## [EXERCISE PROMPT]
For the entries that follow, restate word for word the line containing "<;> exact ⟨rfl, rfl, rfl⟩", the line containing "(mergeInto n o).channel", and every line that lies between them.

## [Data records]
*** Block opens ***

-- ==== Sys2Proof/Laws/Plan.lean ====
section
/-! SUPPORT. The plan list: what conflicts, insertion, withdrawal and admission do to a list free of conflicts and within its
capacity (R38 to R46). -/

namespace Sys2Proof.Machine

theorem Occ.conflicts_comm (o n : Occ) : o.conflicts n = n.conflicts o := by
  unfold Occ.conflicts
  by_cases h : o.channel = n.channel
  · rw [if_pos h, if_pos h.symm, Bool.and_comm]
  · rw [if_neg h, if_neg (fun e => h e.symm), Bool.and_comm]

/-- Conflicts depend on the channel and the interval alone. -/
theorem Occ.conflicts_congr {o o' n n' : Occ} (h : o'.channel = o.channel ∧ o'.start = o.start ∧ o'.stop = o.stop)
    (g : n'.channel = n.channel ∧ n'.start = n.start ∧ n'.stop = n.stop) : o'.conflicts n' = o.conflicts n := by
  simp only [Occ.conflicts, h.1, h.2.1, h.2.2, g.1, g.2.1, g.2.2]

theorem noConflicts_iff {l : List Occ} : noConflicts l = true ↔ l.Pairwise fun o p => o.conflicts p = false := by
  induction l with
  | nil => simp [noConflicts]
  | cons o l ih => simp [noConflicts, List.pairwise_cons, ih]

theorem noConflicts_sublist {l m : List Occ} (h : m.Sublist l) (hl : noConflicts l = true) : noConflicts m = true :=
  noConflicts_iff.2 ((noConflicts_iff.1 hl).sublist h)

theorem length_insertOcc (n : Occ) (l : List Occ) : (insertOcc n l).length = l.length + 1 := by
  induction l with
  | nil => rfl
  | cons o l ih => unfold insertOcc; split <;> simp [ih]

theorem mem_insertOcc {n p : Occ} {l : List Occ} : p ∈ insertOcc n l ↔ p = n ∨ p ∈ l := by
  induction l with
  | nil => simp [insertOcc]
  | cons o l ih =>
    unfold insertOcc
    split
    · simp
    · simp [ih, or_left_comm]

theorem noConflicts_insertOcc {n : Occ} {l : List Occ} (hl : noConflicts l = true)
    (hn : ∀ o ∈ l, o.conflicts n = false) : noConflicts (insertOcc n l) = true := by
  induction l with
  | nil => rfl
  | cons o l ih =>
    have ho := noConflicts_iff.1 hl
    rw [List.pairwise_cons] at ho
    unfold insertOcc
    split
    · rw [noConflicts_iff, List.pairwise_cons]
      exact ⟨fun p hp => by rw [Occ.conflicts_comm]; exact hn p hp, noConflicts_iff.1 hl⟩
    · have ih := ih (noConflicts_iff.2 ho.2) fun p hp => hn p (List.mem_cons_of_mem _ hp)
      rw [noConflicts_iff, List.pairwise_cons]
      refine ⟨fun p hp => ?_, noConflicts_iff.1 ih⟩
      rcases mem_insertOcc.1 hp with rfl | hp
      · exact hn o List.mem_cons_self
      · exact ho.1 p hp

/-- A list whose entries keep their channel and interval, in order, some left out, stays free of conflicts. -/
theorem noConflicts_filterMap {f : Occ → Option Occ}
    (hf : ∀ o o', f o = some o' → o'.channel = o.channel ∧ o'.start = o.start ∧ o'.stop = o.stop) {l : List Occ}
    (hl : noConflicts l = true) : noConflicts (l.filterMap f) = true := by
  rw [noConflicts_iff] at hl ⊢
  rw [List.pairwise_filterMap]
  refine hl.imp fun h b hb c hc => ?_
  rw [Occ.conflicts_congr (hf _ _ hb) (hf _ _ hc)]
  exact h

theorem noConflicts_map {f : Occ → Occ}
    (hf : ∀ o, (f o).channel = o.channel ∧ (f o).start = o.start ∧ (f o).stop = o.stop) {l : List Occ}
    (hl : noConflicts l = true) : noConflicts (l.map f) = true := by
  have h := noConflicts_filterMap (f := fun o => some (f o)) (l := l) (fun o o' e => by cases e; exact hf o) hl
  simpa using h

/-- The list is free of conflicts and within its capacity. -/
def planFine (l : List Occ) : Prop := l.length ≤ planCapacity ∧ noConflicts l = true

theorem planOk_iff {s : State} : s.planOk = true ↔ planFine s.rpl.plan := by simp [State.planOk, planFine]

theorem planFine_nil : planFine [] := ⟨Nat.zero_le _, rfl⟩

theorem planFine_filter (p : Occ → Bool) {l : List Occ} (h : planFine l) : planFine (l.filter p) :=
  ⟨Nat.le_trans (List.length_filter_le p l) h.1, noConflicts_sublist List.filter_sublist h.2⟩

theorem planFine_map {f : Occ → Occ}
    (hf : ∀ o, (f o).channel = o.channel ∧ (f o).start = o.start ∧ (f o).stop = o.stop) {l : List Occ}
    (h : planFine l) : planFine (l.map f) :=
  ⟨by rw [List.length_map]; exact h.1, noConflicts_map hf h.2⟩

theorem without_interval (o : Occ) (x : Sub) :
    (o.without x).channel = o.channel ∧ (o.without x).start = o.start ∧ (o.without x).stop = o.stop := by
  unfold Occ.without
  dsimp only
  split
  · split <;> exact ⟨rfl, rfl, rfl⟩
  · exact ⟨rfl, rfl, rfl⟩

/-- A withdrawal (R38). -/
theorem planFine_withdrawPlan (x : Sub) (p : Occ → Bool) {l : List Occ} (h : planFine l) :
    planFine (withdrawPlan x p l) := by
  refine ⟨Nat.le_trans (List.length_filterMap_le _ l) h.1, noConflicts_filterMap ?_ h.2⟩
  intro o o' e
  dsimp only at e
  split at e
  · split at e
    · cases e
    · cases e; exact without_interval o x
  · cases e; exact ⟨rfl, rfl, rfl⟩

theorem mergeInto_interval (n o : Occ) :
    (mergeInto n o).channel = o.channel ∧ (mergeInto n o).start = o.start ∧ (mergeInto n o).stop = o.stop := by
  have key : ∀ (l : List Sub) (q : Occ),
      let r := l.foldl (fun o x =>
        match n.who.get x with
        | some w =>
          let own := match o.who.get x with
            | some v => v.joined w
            | none => w
          { o with who := o.who.set x (some own), cls := min o.cls w.cls,
                   kind := if w.kind = .paging then .paging else o.kind }
        | none => o) q
      r.channel = q.channel ∧ r.start = q.start ∧ r.stop = q.stop := by
    intro l
    induction l with
    | nil => exact fun q => ⟨rfl, rfl, rfl⟩
    | cons x l ih =>
      intro q
      simp only [List.foldl_cons]
      split
      · exact ih _
      · exact ih _
  exact key allSubs o

theorem length_filter_lt {p : Occ → Bool} {l : List Occ} {o : Occ} (ho : o ∈ l) (hp : p o = false) :
    (l.filter p).length < l.length := by
  induction l with
  | nil => cases ho
  | cons q l ih =>
    by_cases e : o = q
    · subst e
      rw [List.filter_cons, hp]
      exact Nat.lt_succ_of_le (List.length_filter_le p l)
    · have hl : o ∈ l := by simpa [e] using ho
      have := ih hl
      rw [List.filter_cons]
      split
      · simpa using this
      · simp only [List.length_cons]; omega

theorem mem_of_evictee {l : List Occ} {v : Occ} (h : evictee l = some v) : v ∈ l := by
  have key : ∀ (l : List Occ) (b : Option Occ) (P : Occ → Prop), (∀ o, b = some o → P o) → (∀ o ∈ l, P o) →
      ∀ v, l.foldl (fun best o =>
        if o.started then best
        else match best with
          | none => some o
          | some b => if b.cls < o.cls ∨ (b.cls = o.cls ∧ b.start < o.start) then some o else best) b = some v → P v := by
    intro l
    induction l with
    | nil => exact fun b P hb _ v e => hb v e
    | cons o l ih =>
      intro b P hb hl v e
      have ho := hl o List.mem_cons_self
      refine ih _ P ?_ (fun q hq => hl q (List.mem_cons_of_mem _ hq)) v e
      intro q hq
      dsimp only at hq
      split at hq
      · exact hb q hq
      · split at hq
        · cases hq; exact ho
        · split at hq
          · cases hq; exact ho
          · exact hb q hq
  exact key l none (· ∈ l) (fun _ e => nomatch e) (fun _ ho => ho) v h

/-- Admission of a newcomer (R44, R46). -/
theorem planFine_arbitrate (lend : Sub → Nat) (n : Occ) {l : List Occ} (h : planFine l) :
    planFine (arbitrate lend l n).plan := by
  unfold arbitrate
  dsimp only
  split
  · exact h
  · split
    · next hr =>
      have hc : ∃ o ∈ l, o.conflicts n = true := by
        simpa [List.isEmpty_iff, List.filter_eq_nil_iff] using hr
      obtain ⟨o, ho, hoc⟩ := hc
      have hlt := length_filter_lt (p := fun o => !o.conflicts n) ho (by simp [hoc])
      refine ⟨?_, noConflicts_insertOcc (planFine_filter _ h).2 fun p hp => ?_⟩
      · rw [length_insertOcc]; exact Nat.le_trans hlt h.1
      · simpa using (List.mem_filter.1 hp).2
    · next hr =>
      have hn : ∀ o ∈ l, o.conflicts n = false := by
        simpa [List.isEmpty_iff, List.filter_eq_nil_iff] using hr
      split
      · next hc => exact ⟨by rw [length_insertOcc]; exact hc, noConflicts_insertOcc h.2 hn⟩
      · split
        · next v hv =>
          split
          · have hlt := length_filter_lt (p := fun o => o.handle != v.handle) (mem_of_evictee hv) (by simp)
            refine ⟨?_, noConflicts_insertOcc (planFine_filter _ h).2 fun p hp => hn p (List.mem_filter.1 hp).1⟩
            rw [length_insertOcc]; exact Nat.le_trans hlt h.1
          · exact h
        · exact h

end Sys2Proof.Machine
end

*** Block closes ***

## [RESPONSE TO THIS TASK]
  · split <;> exact ⟨rfl, rfl, rfl⟩
  · exact ⟨rfl, rfl, rfl⟩

/-- A withdrawal (R38). -/
theorem planFine_withdrawPlan (x : Sub) (p : Occ → Bool) {l : List Occ} (h : planFine l) :
    planFine (withdrawPlan x p l) := by
  refine ⟨Nat.le_trans (List.length_filterMap_le _ l) h.1, noConflicts_filterMap ?_ h.2⟩
  intro o o' e
  dsimp only at e
  split at e
  · split at e
    · cases e
    · cases e; exact without_interval o x
  · cases e; exact ⟨rfl, rfl, rfl⟩

theorem mergeInto_interval (n o : Occ) :
    (mergeInto n o).channel = o.channel ∧ (mergeInto n o).start = o.start ∧ (mergeInto n o).stop = o.stop := by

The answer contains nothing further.